- Ellis Irvin Kahn, a native of Charleston, South Carolina, describes his family background and his years growing up in the coastal city where his father owned a wholesale and retail grocery business. His great-grandfather, Josiah Kaminitsky, appears in the South Carolina Supreme Court records of 1885. He lost both legs in a train accident, sued the North Eastern Railroad Company, and won. Ellis, an attorney and former president of the Charleston Jewish Federation, recounts the aftereffects of Hurricane Hugo (1989) on the areas residents and the relief efforts of local, national, and Israeli Jews. He married Janice Weinstein of Shreveport, Louisiana, and the couple raised three children in Charleston.

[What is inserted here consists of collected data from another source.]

theorem sformOf_encodeS (maj : Nat) (f : SForm) : sformOf (encodeS maj f) = f := by
  obtain ⟨pg, pn, d, a, b, c, lq, nw, hd, ru, fn⟩ := f
  simp only [sformOf, encodeS, SForm.mk.injEq]
  refine ⟨?_, ?_, ?_, ?_, ?_, ?_, ?_, ?_, ?_, ?_, ?_⟩
  all_goals
    repeat first
      | exact BitVec.extractLsb'_eq_self
      | rw [BitVec.extractLsb'_append_eq_of_le (by decide)]
      | rw [BitVec.extractLsb'_append_eq_of_add_le (by decide)]
      | rw [BitVec.getLsbD_append, if_neg (by decide)]
      | rw [BitVec.getLsbD_append, if_pos (by decide)]
  all_goals simp

theorem majOf_encodeS (maj : Nat) (f : SForm) (h : maj < 128) : ((encodeS maj f).extractLsb' 56 7).toNat = maj := by
  have e : (encodeS maj f).extractLsb' 56 7 = BitVec.ofNat 7 maj := by
    unfold encodeS
    repeat first
      | exact BitVec.extractLsb'_eq_self
      | rw [BitVec.extractLsb'_append_eq_of_le (by decide)]
      | rw [BitVec.extractLsb'_append_eq_of_add_le (by decide)]
  rw [e, BitVec.toNat_ofNat]; omega

theorem kOf_encodeS (maj : Nat) (f : SForm) : (encodeS maj f).getLsbD 63 = false := by
  unfold encodeS
  repeat first
    | rw [BitVec.getLsbD_append, if_neg (by decide)]
    | rw [BitVec.getLsbD_append, if_pos (by decide)]
  simp

theorem siformOf_encodeSI (maj : Nat) (f : SIForm) : siformOf (encodeSI maj f) = f := by
  obtain ⟨pg, pn, d, a, imm, ud, f3⟩ := f
  simp only [siformOf, encodeSI, SIForm.mk.injEq]
  refine ⟨?_, ?_, ?_, ?_, ?_, ?_, ?_⟩
  all_goals
    repeat first
      | exact BitVec.extractLsb'_eq_self
      | rw [BitVec.extractLsb'_append_eq_of_le (by decide)]
      | rw [BitVec.extractLsb'_append_eq_of_add_le (by decide)]
      | rw [BitVec.getLsbD_append, if_neg (by decide)]
      | rw [BitVec.getLsbD_append, if_pos (by decide)]
  all_goals simp

theorem majOf_encodeSI (maj : Nat) (f : SIForm) (h : maj < 128) : ((encodeSI maj f).extractLsb' 56 7).toNat = maj := by
  have e : (encodeSI maj f).extractLsb' 56 7 = BitVec.ofNat 7 maj := by
    unfold encodeSI
    repeat first
      | exact BitVec.extractLsb'_eq_self
      | rw [BitVec.extractLsb'_append_eq_of_le (by decide)]
      | rw [BitVec.extractLsb'_append_eq_of_add_le (by decide)]
  rw [e, BitVec.toNat_ofNat]; omega

theorem kOf_encodeSI (maj : Nat) (f : SIForm) : (encodeSI maj f).getLsbD 63 = false := by
  unfold encodeSI
  repeat first
    | rw [BitVec.getLsbD_append, if_neg (by decide)]
    | rw [BitVec.getLsbD_append, if_pos (by decide)]
  simp

theorem pslotOf_encodeP (pop : Nat) (f : PSlot) : pslotOf (encodeP pop f) = f := by
  obtain ⟨pg3, d, a, pm⟩ := f
  simp only [pslotOf, encodeP, PSlot.mk.injEq]
  refine ⟨?_, ?_, ?_, ?_⟩
  all_goals
    repeat first
      | exact BitVec.extractLsb'_eq_self
      | rw [BitVec.extractLsb'_append_eq_of_le (by decide)]
      | rw [BitVec.extractLsb'_append_eq_of_add_le (by decide)]

theorem popOf_encodeP (pop : Nat) (f : PSlot) (h : pop < 64) : ((encodeP pop f).extractLsb' 25 6).toNat = pop := by
  have e : (encodeP pop f).extractLsb' 25 6 = BitVec.ofNat 6 pop := by
    unfold encodeP
    repeat first
      | exact BitVec.extractLsb'_eq_self
      | rw [BitVec.extractLsb'_append_eq_of_le (by decide)]
      | rw [BitVec.extractLsb'_append_eq_of_add_le (by decide)]
  rw [e, BitVec.toNat_ofNat]; omega

theorem cformOf_encodeC (op : Nat) (f : CForm) : cformOf (encodeC op f) = f := by
  obtain ⟨rd, ra, rb, imm⟩ := f
  simp only [cformOf, encodeC, CForm.mk.injEq]
  refine ⟨?_, ?_, ?_, ?_⟩
  all_goals
    repeat first
      | exact BitVec.extractLsb'_eq_self
      | rw [BitVec.extractLsb'_append_eq_of_le (by decide)]
      | rw [BitVec.extractLsb'_append_eq_of_add_le (by decide)]

theorem opOf_encodeC (op : Nat) (f : CForm) (h : op < 64) : ((encodeC op f).extractLsb' 26 6).toNat = op := by
  have e : (encodeC op f).extractLsb' 26 6 = BitVec.ofNat 6 op := by
    unfold encodeC
    repeat first
      | exact BitVec.extractLsb'_eq_self
      | rw [BitVec.extractLsb'_append_eq_of_le (by decide)]
      | rw [BitVec.extractLsb'_append_eq_of_add_le (by decide)]
  rw [e, BitVec.toNat_ofNat]; omega

/-- A single-form word of a major and fields decodes to the operation that they name, if its entry allows it. -/
theorem decoded_encodeS {maj : Nat} {f : SForm} {i : Instr} (hm : maj < 128) (h : ∀ w, singleOp maj f w = some i)
    (hw : i.wellFormed = true) : (Word.fjodo (encodeS maj f)).decoded = some i := by
  simp only [Word.decoded, decode, kOf_encodeS, decodeSingle, majOf_encodeS maj f hm, sformOf_encodeS, h, accept, hw,
    Bool.false_eq_true, if_false, if_true]

theorem decoded_encodeSI {maj : Nat} {f : SIForm} {i : Instr} (hm : maj < 128)
    (h : ∀ g w, siformOf w = f → singleOp maj g w = some i)
    (hw : i.wellFormed = true) : (Word.fjodo (encodeSI maj f)).decoded = some i := by
  simp only [Word.decoded, decode, kOf_encodeSI, decodeSingle, majOf_encodeSI maj f hm, h _ _ (siformOf_encodeSI maj f),
    accept, hw, Bool.false_eq_true, if_false, if_true]

theorem decoded_encodeP {pop : Nat} {f : PSlot} {i : Instr} (hm : pop < 64) (h : slotOp pop f = some i)
    (hw : i.wellFormed = true) : (Word.slot (encodeP pop f)).decoded = some i := by
  simp only [Word.decoded, decodeSlot, popOf_encodeP pop f hm, pslotOf_encodeP, h, accept, hw, if_true, Except.toOption]

theorem decoded_encodeC {op : Nat} {f : CForm} {i : Instr} (hm : op < 64) (h : crumbOp op f = some i)
    (hw : i.wellFormed = true) : (Word.crumb (encodeC op f)).decoded = some i := by
  simp only [Word.decoded, decodeCrumb, opOf_encodeC op f hm, cformOf_encodeC, h, accept, hw, if_true, Except.toOption]

/-- A field of FN all of whose bits an entry requires to be zero is zero. -/
theorem fnField_zero {f : SForm} {m lo len : Nat} (h : fnZero f m = true)
    (hm : ∀ k, k < len → m.testBit (lo + k) = true) : fnField f lo len = 0 := by
  have h0 : f.fn.toNat &&& m = 0 := by simpa [fnZero] using h
  apply Nat.eq_of_testBit_eq
  intro k
  simp only [fnField, slice, Nat.testBit_mod_two_pow, Nat.testBit_shiftRight, Nat.zero_testBit]
  by_cases hk : k < len
  · have := congrArg (fun n => n.testBit (lo + k)) h0
    simpa [Nat.testBit_and, hm k hk, hk] using this
  · simp [hk]

/-- A one-bit field of FN is 1 when its bit is set. -/
theorem fnField_one {f : SForm} {k : Nat} (h : fnBit f k = true) : fnField f k 1 = 1 := by
  have : f.fn.toNat.testBit k = true := h
  simpa [fnField, slice, Nat.testBit, Nat.and_one_is_mod, bne_iff_ne, Nat.and_comm] using this

theorem fnZero_bit {f : SForm} {m k : Nat} (h : fnZero f m = true) (hm : m.testBit k = true) : fnBit f k = false := by
  have h0 : f.fn.toNat &&& m = 0 := by simpa [fnZero] using h
  have := congrArg (fun n => n.testBit k) h0
  change f.fn.toNat.testBit k = false
  simpa [Nat.testBit_and, hm] using this

theorem fnField_two {f : SForm} {k : Nat} : fnField f k 2 = (fnBit f k).toNat + 2 * (fnBit f (k + 1)).toNat := by
  have e : ∀ j, fnBit f j = f.fn.toNat.testBit j := fun _ => rfl
  simp only [e, fnField, slice, Nat.testBit_eq_decide_div_mod_eq, Nat.shiftRight_eq_div_pow, Nat.pow_succ, ← Nat.div_div_eq_div_mul]
  generalize f.fn.toNat / 2 ^ k = n
  rcases Nat.mod_two_eq_zero_or_one n with h | h <;> rcases Nat.mod_two_eq_zero_or_one (n / 2) with h' | h' <;> simp [h, h'] <;> omega

namespace RoundTrip

/-- Decoding what the encoder writes for a well-formed instruction gives the instruction, with every operand; an event of
the part has no word. -/
def Statement (i : Instr) : Prop := i.wellFormed = true → encode i = .none ∨ (encode i).decoded = some i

- Fannie Appel Rones shares her memories of growing up on St. Philip Street in Charleston, South Carolina, between the world wars. The neighborhood was diverse—home to blacks, whites, Catholics, Jews, Greeks, and Italians. Fannie talks about her parents, Abraham and Ida Goldberg Appel (Ubfal), emigrants from Kaluszyn, Poland, and recalls stories her mother told her about the Old Country. She discusses the differences between Charleston’s “uptown” and “downtown” Jews and the Orthodox synagogues, Brith Sholom and Beth Israel. Fannie also relates her experiences as a member of Charleston’s Conservative synagogue, Emanu-El, and Reform temple, Kahal Kadosh Beth Elohim.
- Karl Karesh, born in 1912, discusses growing up in Charleston, South Carolina, focusing on his neighborhood, the local merchants, his Hebrew school training, and his family and their adherence to Orthodox religious observances. He addresses the differences between the uptown and downtown Jews before World War II, and describes his clothing business, and other Jewish- and gentile-owned dry goods stores, in Charleston during the post-war years.
- Lillie Goldstein Lubin grew up in Charleston, South Carolina, in the 1920s and ’30s. Her parents, Abraham and Bessie Lazerovsky Goldstein, emigrants from Russia and Lithuania, ran a shoe shop in Charleston that evolved into a men’s clothing store. As a youngster, Lillie’s singing talent was recognized by her mother and teachers. She began taking voice lessons when she was nine and performed at a number of local venues as a child and teenager, notably, singing with the Charleston Oratorio Society in a performance of Haydn’s Creation. Lillie, whose stage name as a professional opera singer in New York was Lisa Lubin, discusses her early training and the artists who influenced her most. During her singing career, she performed in several languages, including Yiddish and German. She describes Charleston’s Jewish community in the years before World War II as “unique” because of the “camaraderie” and the “kinship” that she felt. Lillie recalls her mother’s visits to the mikveh, attending Rabbi Axelman’s Hebrew school, going to Folly Beach to listen to bands, and the black Charlestonians who worked for the family, both in their home and at their store. She married Herman Lubin of New York, whom she met in Charleston while he was working at the navy yard as an engineer. During the course of the interview, Lillie sings a few lines from some of her favorite songs.